Improve Your Mood and Increase Your Focus: the Mental Benefits of Exercise

Mental_benefits_of_exercise
Jul 20 2019 by StrongPath

Exercise improves your mood

“I never feel down,” said Fred Bartlit, Founder of the StrongPath.com and Bestselling author of Choosing the Strongpath. “I cannot wait to get up in the morning and get to work.”

At 86, Fred strength trains and does endurance exercise for an hour every day. That’s how he benefits from exercise and his mood stays upbeat.

Exercise not only keeps your body in shape, it boosts your brain as well.
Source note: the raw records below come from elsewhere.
/-! The package page's registers (R359) -/

/-- The bits of the job record that are fields of the control node's: the others are firmware's, or read as zero (00 R9). -/
def jobFields : BitVec 512 := ones 211 ++ 0#177 ++ ones 61 ++ 0#63

/-- The word of the job record at an offset, with firmware's fields kept. -/
def setJobWord (p : Pkg) (off : Nat) (v : Word) : Pkg :=
  let i := (off - 0x100) * 8
  let mine : BitVec 512 := (ones 64).setWidth 512 <<< i &&& jobFields
  { p with job := p.job &&& ~~~mine ||| (v.setWidth 512 <<< i &&& mine) }

/-- PACKAGE_PAGE_WRITE: a doubleword that the control node writes. -/
def execPackagePageWrite (off : Nat) (value : Word) (s : State) : Result :=
  let p := s.pkg
  let put (p : Pkg) : State := { s with pkg := p }
  if off % 8 ≠ 0 then .next s
  else if 0x100 ≤ off && off < 0x140 then
    if p.jobState = 1 || p.jobState = 2 || p.jobState = 4 then .next s
    else
      let s := put (setJobWord p off value)
      .next (if off = 0x100 && value.getLsbD 63 then s.scheduleFree phaseAccess .jobRecordTake else s)
  else if off = 0x200 then
    .next (hostArrive (.hostDoorbell (value.extractLsb' 0 16).toNat (value.extractLsb' 16 3).toNat) s)
  else if off = 0x300 then
    if p.cmdBusy || !p.ready.getLsbD 0 then .next s else .next (startCommand (put { p with command := value }))
  else if 0x320 ≤ off && off < 0x3A0 then
    let i := (off - 0x320) * 8
    .next (put { p with gtable := p.gtable &&& ~~~((ones 64).setWidth 1024 <<< i) ||| value.setWidth 1024 <<< i })
  else if 0x400 ≤ off && off < 0x420 then
    let i := (off - 0x400) * 8
    .next (put { p with nonce := p.nonce &&& ~~~((ones 64).setWidth 256 <<< i) ||| value.setWidth 256 <<< i })
  else if off = 0x420 then .next (put { p with buffer := value })
  else if off = 0x5F8 then
    if p.attesting || !p.ready.getLsbD 32 then .next s
    else if value = 1 then .next ((put { p with mailStatus := 1, attesting := true }).scheduleFree phaseAccess .attestReport)
    else if value = 3 then .next ((put { p with mailStatus := 3, attesting := true }).scheduleFree phaseAccess .attestCertificate)
    else .next s
  else .next s

/-! Attestation (R371, R372) -/

/-- An output buffer that the unit refuses. -/
def bufferRefused (s : State) : Bool :=
  let a := s.pkg.buffer.toNat
  a % 4096 ≠ 0 || reserveBase < a + 8192 || (List.range 32).any fun i => !s.stackReady (a + 256 * i)

/-- A request ends: its output is in the buffer, or it is refused. -/
def answerMail (bs : List Byte) (length : Nat) (s : State) : State :=
  if bufferRefused s then { s with pkg := { s.pkg with mailStatus := 4, attesting := false } }
  else
    let s := writeRun s.pkg.buffer.toNat (granulesOfBytes bs) s
    { s with pkg := { s.pkg with mailStatus := 2, outLen := BitVec.ofNat 64 length, attesting := false } }

/-- The identity's public key, as the certificate holds it. -/
def identityKey : List Byte := (List.range 1952).map fun i => Config.certificateByte (8 + i)

/-- The report (R371). -/
def reportBytes (s : State) : List Byte :=
  let keys := if s.pkg.keys.isEmpty then List.replicate 64 0 else digest s.pkg.keys.flatten
  let body := bytesOf 32 s.pkg.nonce.toNat ++ digest s.pkg.firmware ++ bytesOf 8 s.pkg.secver.toNat ++ bytesOf 8 s.mapChange.toNat ++
    bytesOf 8 s.pkg.ready.toNat ++ keyId identityKey ++ keys
  body ++ bytesOf 8 3309 ++ (Config.mlDsaSign (digest body) ++ List.replicate 3309 0).take 3309

/-- ATTEST_REPORT. -/
def execAttestReport (s : State) : Result :=
  if !s.pkg.attesting || s.pkg.mailStatus ≠ 1 then .next s
  else .next (answerMail ((reportBytes s ++ List.replicate 3520 0).take 3520) 3509 s)

/-- ATTEST_CERTIFICATE. -/
def execAttestCertificate (s : State) : Result :=
  if !s.pkg.attesting || s.pkg.mailStatus ≠ 3 then .next s
  else
    let bs := bytesOf 8 5285 ++ ((List.range 5277).map fun i => Config.certificateByte (8 + i)) ++ List.replicate 27 0
    .next (answerMail bs 5285 s)

/-! Power, cooling and failures (R355, R373, 16 R383) -/

/-- What the controller wants of m at a power in milliwatts. -/
def wantedM (m milliwatts : Nat) : Nat :=
  if 4400000 < milliwatts then (if 16 < m then m - 1 else m) else if milliwatts < 4200000 && m < 32 then m + 1 else m

/-- POWER_SAMPLE: m changes by one; in a group, index 0 decides, and a member that stays above its power becomes device fatal. -/
def execPowerSample (milliwatts : Nat) (s : State) : Result :=
  let m := wantedM s.pkg.m milliwatts
  if s.pkg.gsize ≤ 1 then .next (if m = s.pkg.m then s else changeClock m s)
  else if s.pkg.m = 16 && 4400000 < milliwatts then .next (deviceFatal 0 0 s)
  else .next (if s.pkg.gindex = 0 then wants 0 m s else s)
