/-- O56. (07 R174, 10 R267 to R269, R276) a lock that finds its table full is asked for again; an operation whose locks are all registered
is accepted among at most 32, once the thread's stores have performed, and the instruction lands with it; then its granules move one by
one: read, or made of FILL's pattern, and written whole, with the completion word paid and the locks released at the end. (11 R297 to
R299) a tile is done once its threads have ended and its part of the region is over: its status goes to its parent, or at the root into
the join word, which counts the launch, keeps the greatest class and adds the items; with the root's update the launch is over. An
abandoned launch stops its threads. -/
def Obligations.EngineAndLaunchEvents : Prop :=
  (∀ (s : State) (c : Nat) (o : EngOp), s.engOp c o.id = some o →
    (∀ r, o.asks = [r] →
      ((s.tile r.tile).locks.length < 16 → exec (.rangeLockRetry c o.id) s = .next
        (((s.modTile r.tile (·.lockIn r.entry)).putEng c { o with asks := [], made := o.made ++ [r] }).schedule
          s.cycle phaseAccess (.engineAccept c o.id))) ∧
      (16 ≤ (s.tile r.tile).locks.length → exec (.rangeLockRetry c o.id) s = .next
        ((s.putEng c o).schedule (s.cycle + 1) phaseAccess (.rangeLockRetry c o.id)))) ∧
    (let waits := 32 ≤ ((s.cluster c).engine.filter (·.accepted)).length ∨ pendingWithin s o.who o.thread 6 = true
     (waits → exec (.engineAccept c o.id) s = .next (s.schedule (s.cycle + 1) phaseAccess (.engineAccept c o.id))) ∧
     (¬ waits → o.far = none → o.parked = false → exec (.engineAccept c o.id) s = .next
       (((s.putEng c { o with accepted := true, entropy := none }).schedule s.cycle phaseLand (.longResultLands o.who o.tok)).scheduleFree phaseAccess
         (.engineGranuleWrite c o.id)))) ∧
    (o.accepted = true → (o.kind = .cpy ∨ o.kind = .cpym ∨ ∃ pat tag, o.kind = .fill pat tag) →
      (∀ i, o.left = [(i, 1)] → o.held = [] → ∀ g,
        (∀ pat tag, o.kind = .fill pat tag → g = sealed (pat ++ pat ++ pat ++ pat) tag) →
        ((o.kind = .cpy ∨ o.kind = .cpym) → ∃ sp loc b, o.src = some sp ∧ sp.at (i % o.length) = some (loc, b) ∧ s.busyAt loc = false ∧
          loc.far = false ∧ s.view loc = g) →
        ∃ s' o', exec (.engineGranuleWrite c o.id) s = .next s' ∧ SameMemory s s' ∧ s'.engOp c o.id = some o' ∧ o'.left = [] ∧
          o'.held = [(i, g)] ∧ (∀ r ∈ o'.made, r.dest ≠ none) ∧ Pending s s' (.engineGranuleWrite c o.id)) ∧
      ∀ i g d loc, o.left = [] → o.held = [(i, g)] → i < o.length → o.dests = [d] → d.span.at i = some (loc, false) → s.busyAt loc = false →
        (loc.far = true → d.word = none → ∃ s', exec (.engineGranuleWrite c o.id) s = .next s' ∧ SameMemory s s') ∧
        (loc.far = false → loc.addr % 32 = 0 → d.word = none → ∃ s', exec (.engineGranuleWrite c o.id) s = .next s' ∧ s'.granule loc = g ∧ OnlyAt s s' loc 32 ∧
          (d.wrote + 1 = o.length → s'.engOp c o.id = none)) ∧
        ∀ tile off v, loc.far = false → loc.addr % 32 = 0 → d.word = some (tile, off) → s.portTaken tile off = false → off % 8 = 0 →
          d.wrote + 1 = o.length →
          let word : Loc := .sram tile off
          Sound s word v → word.granule.addr ≠ loc.addr →
          ∃ s' v', exec (.engineGranuleWrite c o.id) s = .next s' ∧ s'.granule loc = g ∧ s'.engOp c o.id = none ∧ Sound s' word v' ∧
            doubleword word v' = (doubleword word v + 32 * (d.owed + 1)) % 2 ^ 64 ∧
            ∀ a, (a < loc.addr ∨ loc.addr + 32 ≤ a) → (a < word.addr ∨ word.addr + 8 ≤ a) → s'.byte a = s.byte a)) ∧
  (∀ (s : State) (id : Nat), s.launches.any (·.1 = id) = true →
    let l := s.launch id
    (∀ tile, (l.part tile).sent = true ∨ launchRunning s id tile = true ∨ (l.region = true ∧ (l.part tile).regionDone = false) →
      exec (.done id tile) s = .next s) ∧
    (∀ tile, (l.part tile).sent = false → launchRunning s id tile = false → (l.region = true → (l.part tile).regionDone = true) →
      l.subg = 0 → l.children tile = [] → (l.part tile).got = [] →
      let p := l.part tile
      let items := min (2 ^ 29 - 1) p.items
      (tile = l.root → ∃ s', exec (.done id tile) s = .next s' ∧ SameMemory s s' ∧ (s'.launch id).part tile = { p with sent := true } ∧
        (s'.launch id).updates = l.updates ++ [{ loc := l.join, cls := p.cls, items := items, tiles := l.tiles, root := true }] ∧
        Pending s s' (.joinUpdate id)) ∧
      (tile ≠ l.root → l.parent tile ≠ tile → ∃ s' n, exec (.done id tile) s = .next s' ∧ SameMemory s s' ∧
        (s'.launch id).part tile = { p with sent := true } ∧ (s'.launch id).updates = l.updates ∧
        (s'.launch id).part (l.parent tile) =
          { l.part (l.parent tile) with got := (l.part (l.parent tile)).got ++ [(tile, p.cls, items, s.cycle + n)] } ∧
        Pending s s' (.done id (l.parent tile)))) ∧
    (∀ u rest, l.updates = u :: rest →
      (launchPending s id u.tiles = true ∨ s.busyAt u.loc = true →
        exec (.joinUpdate id) s = .next (s.schedule (s.cycle + 1) phaseAccess (.joinUpdate id))) ∧
      (launchPending s id u.tiles = false → s.busyAt u.loc = false → u.loc.far = true →
        ∃ s', exec (.joinUpdate id) s = .next s' ∧ SameMemory s s') ∧
      ∀ v, launchPending s id u.tiles = false → s.busyAt u.loc = false → u.loc.far = false → Sound s u.loc v → u.loc.addr % 8 = 0 →
        let old := doubleword u.loc v
        ∃ s' v', exec (.joinUpdate id) s = .next s' ∧ OnlyAt s s' u.loc 8 ∧ Sound s' u.loc v' ∧
          doubleword u.loc v' = ((old / 2 ^ 32 + 1) % 2 ^ 32 * 2 ^ 32 + max (old / 2 ^ 29 % 8) u.cls * 2 ^ 29 +
            min (2 ^ 29 - 1) (old % 2 ^ 29 + u.items)) % 2 ^ 64 ∧
          (u.root = true → s'.launches.any (·.1 = id) = false) ∧ (u.root = false → (s'.launch id).updates = rest)) ∧
    ∀ cls, ∃ s', exec (.launchAbandon id cls) s = .next s' ∧ SameMemory s s' ∧ (s'.launch id).abandoned = true ∧
      (∀ w, w.tile ∉ l.tiles → s'.thread w = s.thread w) ∧
      (∀ tile ∈ l.tiles, ((s'.launch id).part tile).cls = max (l.part tile).cls cls ∧ Pending s s' (.done id tile)) ∧
      ∀ w t, w.tile ∈ l.tiles → w.slot < 8 → s.thread w = some t →
        (t.launch ≠ some id → s'.thread w = some t) ∧
        (t.launch = some id → ∃ t', s'.thread w = some t' ∧ t'.fatal.isSome = true ∧ t'.halted = none ∧ t'.wait = none ∧ t'.x = t.x ∧
          t'.outst = t.outst ∧ t'.pc = t.pc ∧ (t.outst = [] → Pending s s' (.threadFatal w))))
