/-- The same of vector memory, conversions and the majors after them (05 R127 to R131, R137 to R145, 04 R90, 06 R157, 08 R208, 09 R252). -/
theorem test_ill_formed_memory : WellFormed (.vst { vf with et := 12, round := 1 }) = false ∧ WellFormed (.vst { vf with b := 1 }) = false ∧
    WellFormed (.vldx { vf with et := 8 }) = false ∧ WellFormed (.vgath { vf with et := 1 }) = false ∧ WellFormed (.vscat { vf with et := 9 }) = false ∧
    WellFormed (.vstm { vf with mask := 1 }) = false ∧ WellFormed (.vcvt { vf with et := 8, imm := 16 }) = false ∧ WellFormed (.vcvt { vf with et := 8, imm := 9 }) = false ∧
    WellFormed (.vcvt { vf with et := 2, imm := 17 }) = false ∧ WellFormed (.vcvt { vf with et := 8, imm := 2, round := 5 }) = false ∧
    WellFormed (.vcvtw { vf with et := 8, imm := 8 }) = false ∧ WellFormed (.vcvtn { vf with et := 13, imm := 3 }) = false ∧
    WellFormed (.vmxq { vf with et := 8, imm := 3 }) = false ∧ WellFormed (.vspk { vf with et := 10 }) = false ∧ WellFormed (.vupk { vf with et := 9, mask := 1 }) = false ∧
    WellFormed (.tblwB { vf with imm := 512 }) = false ∧ WellFormed (.tblwS { vf with imm := 4352 }) = false ∧ WellFormed (.tblwS { vf with imm := 4096, d := 1 }) = false ∧
    WellFormed (.upatw { vf with imm := 8 }) = false ∧ WellFormed (.decomp { vf with imm := 7 }) = false ∧ WellFormed (.decomp { vf with imm := 48 }) = false ∧
    WellFormed (.scalar64Add { vf with imm := 1 }) = false ∧ WellFormed (.scalar64Maxc { vf with imm := 14, ka := 1 }) = false := by decide

/-- Stream words and slot operations (08 R203, R209, R216, R222, R224, 09 R239, R243, R244, R247, R250). -/
theorem test_ill_formed_timed : WellFormed (.align 21) = false ∧ WellFormed (.mma 0 1 1 0 0 0 0 false false) = false ∧
    WellFormed (.mma 0 0 1 12 0 0 0 false false) = false ∧ WellFormed (.mma 0 0 1 0 1 0 0 false false) = false ∧ WellFormed (.mma 0 0 1 0 0 0 0 false true) = false ∧
    WellFormed (.mmasp 0 0 1 1 false false) = false ∧ WellFormed (.mmasp 0 0 1 0 false true) = false ∧ WellFormed (.mmat 0 2 2 false false) = false ∧
    WellFormed (.vtAdd ⟨0, 0, 0, true, true⟩) = false ∧ WellFormed (.vtMax ⟨0, 0, 0, true, false⟩) = false ∧ WellFormed (.vtExp2 ⟨0, 0, 0, false, true⟩) = false ∧
    WellFormed (.vtRmax ⟨0, 0, 1, false, false⟩) = false ∧ WellFormed (.vtRsum ⟨0, 0, 1, false, false⟩) = false ∧ WellFormed (.vtCvt 0 0 1 8 0 false) = false ∧
    WellFormed (.vtCvt 0 0 9 8 2 false) = false ∧ WellFormed (.sty false 0 0 23) = false ∧ WellFormed (.sty false 0 0 62) = false ∧
    WellFormed (.agset false 0 12288) = false ∧ WellFormed (.hld false 0 0 0 0) = false ∧ WellFormed (.hst true 0 0 0 0) = false ∧
    WellFormed (.lsend 28 0 0) = false ∧ WellFormed (.lrecv 31 0 0) = false ∧ WellFormed (.lpass 0 28 0) = false ∧ WellFormed (.wopen 0 12288) = false ∧
    WellFormed (.wcloseStall 0 0) = false ∧ WellFormed (.swaph 3 0) = false ∧ WellFormed (.swaph 0 1) = false := by decide
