-- ==== Sys2Proof/Syntax.lean ====
section
/-! DEFINITION. The host commands (spec 30_encoding R69 to R78, opcode_table.json): one constructor for each row of the table.

The eight rows of reserved opcodes share the mnemonic "(illegal)"; each carries the opcode bits its row's mask leaves free. -/

namespace Sys2Proof

/-- One host command on `CMD_IN`. -/
inductive Instr where
  /-- FEED, opcode 0x01 (R70): the operand n is the chunk's length. -/
  | feed (chunk : List Byte)
  /-- CLEAR, opcode 0x02 (R71). -/
  | clear
  /-- CONFIG, opcode 0x03 (R72): c is the new `useChecksum`, m the new `maxBufferSize`; bits 7:1 of the flags byte are ignored
  (R76), so they are no operand. -/
  | config (c : Bool) (m : Word)
  /-- ENCODE, opcode 0x04 (R73): c is the checksum mode; the operand n is the payload's length. -/
  | encode (c : Bool) (payload : List Byte)
  /-- Reserved opcode 0x00 (R75). -/
  | illegal00
  /-- Reserved opcode 0x05 (R75). -/
  | illegal05
  /-- Reserved opcodes 0x06 and 0x07 (R75). -/
  | illegal06 (low : BitVec 1)
  /-- Reserved opcodes 0x08 to 0x0F (R75). -/
  | illegal08 (low : BitVec 3)
  /-- Reserved opcodes 0x10 to 0x1F (R75). -/
  | illegal10 (low : BitVec 4)
  /-- Reserved opcodes 0x20 to 0x3F (R75). -/
  | illegal20 (low : BitVec 5)
  /-- Reserved opcodes 0x40 to 0x7F (R75). -/
  | illegal40 (low : BitVec 6)
  /-- Reserved opcodes 0x80 to 0xFF (R75). -/
  | illegal80 (low : BitVec 7)
  deriving DecidableEq, Repr

end Sys2Proof
end

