-- ==== Sys2Proof/Machine/Flags.lean ====
section
/-! DEFINITION. What the block computes from its flags (spec 10_state R22, R23, R30) and the codes of the conditions it reports
(60_exceptions R151). It has no condition codes and no arithmetic flags (R30). -/

namespace Sys2Proof.Machine

/-- The phase, derived from `headerFound` and `pendingLength` and not stored (R23). -/
def State.phase (s : State) : Phase :=
  if s.headerFound then (if s.pendingLength = 0 then .haveHeader else .haveLength) else .seekingHeader

/-- The 8-bit code a `Diag` event carries (R151). -/
def DiagCode.code : DiagCode → Byte
  | .overflow => 0x01
  | .lenZero => 0x02
  | .lenTooBig => 0x03
  | .lenCheck => 0x04
  | .payCheck => 0x05
  | .illegalCmd => 0x10
  | .cfgRejected => 0x11

end Sys2Proof.Machine
end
You might have heard of endorphins. In basic terms, that’s the happy juice in your brain. When you hit the gym, you boost endorphins. That puts you in a good mood.

And a good mood can perpetuate itself. The happier you feel, the more likely you are to get up off the couch and go and enjoy life or work out more. The more you sit, the more isolated you may feel, your mood diminishing along the way.

Some studies show that just 10 minutes of exercise each day can help your mood. More, or higher intensity exercise, has shown the mood rewards are even higher.

Exercise also makes you smarter. Well, sharper at least.

Harvard Health recently published a report that shows, “…brain activity increases and memory improves immediately after even a short, single bout of exercise.”

Fred said mood, energy, and exercise are also linked. Mitochondria is the energy in your cells. As we age, it gets harder to produce. High intensity training boosts mitochondria capacity. Exercise boosts energy and energy boosts mood.

With all that energy, Fred still works full time, golfs in the summer and skis in the winter (faster and for longer than he did a decade ago). And that keeps his mood flying high.

“I feel great every single day,” Fred said. “Exercise is key to a happy life. Better than medicine.”

Fred travels the country spreading the word on the benefits of exercise. His hope is to get everyone up and to the gym so they too can embrace life fully for years to come.

If you’re hesitant to start exercise, first see your doctor. Fred also suggests getting some guidance from a trainer at a local gym, at least once or twice to get you started.